* **What needs to be done**
Would you repeat the whole listing exactly?

== == ==

-- ==== Sys2Proof/Machine/Dispatch.lean ====
section
/-! DEFINITION. exec: one arm for each constructor of Instr, each one call of its meaning. -/

namespace Sys2Proof.Machine

def exec (i : Instr) (s : State) : Host.Outcome State Fault Refusal :=
  match i with
  | .cf len g d payload csum => Sys2Proof.Machine.execCf len g d payload csum s
  | .rf len => Sys2Proof.Machine.execRf len s
  | .setVolume args => Sys2Proof.Machine.execSetVolume args s
  | .setStandby args => Sys2Proof.Machine.execSetStandby args s
  | .setMonitorSettings args => Sys2Proof.Machine.execSetMonitorSettings args s
  | .setAddr args => Sys2Proof.Machine.execSetAddr args s
  | .setRxEdid args => Sys2Proof.Machine.execSetRxEdid args s
  | .downloadUserEdid args => Sys2Proof.Machine.execDownloadUserEdid args s
  | .setBaudRate args => Sys2Proof.Machine.execSetBaudRate args s
  | .getVolume args => Sys2Proof.Machine.execGetVolume args s
  | .getStandby args => Sys2Proof.Machine.execGetStandby args s
  | .getSource args => Sys2Proof.Machine.execGetSource args s
  | .getSignalInfo args => Sys2Proof.Machine.execGetSignalInfo args s
  | .getTiming args => Sys2Proof.Machine.execGetTiming args s
  | .getSignalPackageInfo args => Sys2Proof.Machine.execGetSignalPackageInfo args s
  | .getPicture args => Sys2Proof.Machine.execGetPicture args s
  | .getMonitoringData args => Sys2Proof.Machine.execGetMonitoringData args s
  | .getPixelRgbData args => Sys2Proof.Machine.execGetPixelRgbData args s
  | .getBatteryVoltage args => Sys2Proof.Machine.execGetBatteryVoltage args s
  | .getExt5vInput args => Sys2Proof.Machine.execGetExt5vInput args s
  | .getSignalStatus args => Sys2Proof.Machine.execGetSignalStatus args s
  | .getDeviceAddr args => Sys2Proof.Machine.execGetDeviceAddr args s
  | .getDeviceVersion args => Sys2Proof.Machine.execGetDeviceVersion args s
  | .getRxEdidIndex args => Sys2Proof.Machine.execGetRxEdidIndex args s
  | .getRxEdidData args => Sys2Proof.Machine.execGetRxEdidData args s
  | .getFwInfo args => Sys2Proof.Machine.execGetFwInfo args s
  | .feedback tail => Sys2Proof.Machine.execFeedback tail s
  | .dataReply code payload => Sys2Proof.Machine.execDataReply code payload s
  | .fbOk rest => Sys2Proof.Machine.execFbOk rest s
  | .fbChecksumError rest => Sys2Proof.Machine.execFbChecksumError rest s
  | .fbWrongCommand rest => Sys2Proof.Machine.execFbWrongCommand rest s
  | .fbExecError rest => Sys2Proof.Machine.execFbExecError rest s
  | .fbInvalidMode rest => Sys2Proof.Machine.execFbInvalidMode rest s
  | .fbAddressError rest => Sys2Proof.Machine.execFbAddressError rest s
  | .fbUnknown status rest => Sys2Proof.Machine.execFbUnknown status rest s
  | .send p => Sys2Proof.Machine.execSend p s
  | .recv => Sys2Proof.Machine.execRecv s
  | .rdcr n => Sys2Proof.Machine.execRdcr n s
  | .reset g d rxck => Sys2Proof.Machine.execReset g d rxck s

end Sys2Proof.Machine
end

== == ==

* **Solution for this task**
-- ==== Sys2Proof/Machine/Dispatch.lean ====
section
/-! DEFINITION. exec: one arm for each constructor of Instr, each one call of its meaning. -/

namespace Sys2Proof.Machine

def exec (i : Instr) (s : State) : Host.Outcome State Fault Refusal :=
  match i with
  | .cf len g d payload csum => Sys2Proof.Machine.execCf len g d payload csum s
  | .rf len => Sys2Proof.Machine.execRf len s
  | .setVolume args => Sys2Proof.Machine.execSetVolume args s
  | .setStandby args => Sys2Proof.Machine.execSetStandby args s
  | .setMonitorSettings args => Sys2Proof.Machine.execSetMonitorSettings args s
  | .setAddr args => Sys2Proof.Machine.execSetAddr args s
  | .setRxEdid args => Sys2Proof.Machine.execSetRxEdid args s
  | .downloadUserEdid args => Sys2Proof.Machine.execDownloadUserEdid args s
  | .setBaudRate args => Sys2Proof.Machine.execSetBaudRate args s
  | .getVolume args => Sys2Proof.Machine.execGetVolume args s
  | .getStandby args => Sys2Proof.Machine.execGetStandby args s
  | .getSource args => Sys2Proof.Machine.execGetSource args s
  | .getSignalInfo args => Sys2Proof.Machine.execGetSignalInfo args s
  | .getTiming args => Sys2Proof.Machine.execGetTiming args s
  | .getSignalPackageInfo args => Sys2Proof.Machine.execGetSignalPackageInfo args s
  | .getPicture args => Sys2Proof.Machine.execGetPicture args s
  | .getMonitoringData args => Sys2Proof.Machine.execGetMonitoringData args s
  | .getPixelRgbData args => Sys2Proof.Machine.execGetPixelRgbData args s
  | .getBatteryVoltage args => Sys2Proof.Machine.execGetBatteryVoltage args s
  | .getExt5vInput args => Sys2Proof.Machine.execGetExt5vInput args s
  | .getSignalStatus args => Sys2Proof.Machine.execGetSignalStatus args s
  | .getDeviceAddr args => Sys2Proof.Machine.execGetDeviceAddr args s
  | .getDeviceVersion args => Sys2Proof.Machine.execGetDeviceVersion args s
  | .getRxEdidIndex args => Sys2Proof.Machine.execGetRxEdidIndex args s
  | .getRxEdidData args => Sys2Proof.Machine.execGetRxEdidData args s
  | .getFwInfo args => Sys2Proof.Machine.execGetFwInfo args s
  | .feedback tail => Sys2Proof.Machine.execFeedback tail s
  | .dataReply code payload => Sys2Proof.Machine.execDataReply code payload s
  | .fbOk rest => Sys2Proof.Machine.execFbOk rest s
  | .fbChecksumError rest => Sys2Proof.Machine.execFbChecksumError rest s
  | .fbWrongCommand rest => Sys2Proof.Machine.execFbWrongCommand rest s
  | .fbExecError rest => Sys2Proof.Machine.execFbExecError rest s
  | .fbInvalidMode rest => Sys2Proof.Machine.execFbInvalidMode rest s
  | .fbAddressError rest => Sys2Proof.Machine.execFbAddressError rest s
  | .fbUnknown status rest => Sys2Proof.Machine.execFbUnknown status rest s
  | .send p => Sys2Proof.Machine.execSend p s
  | .recv => Sys2Proof.Machine.execRecv s
  | .rdcr n => Sys2Proof.Machine.execRdcr n s
  | .reset g d rxck => Sys2Proof.Machine.execReset g d rxck s

end Sys2Proof.Machine
end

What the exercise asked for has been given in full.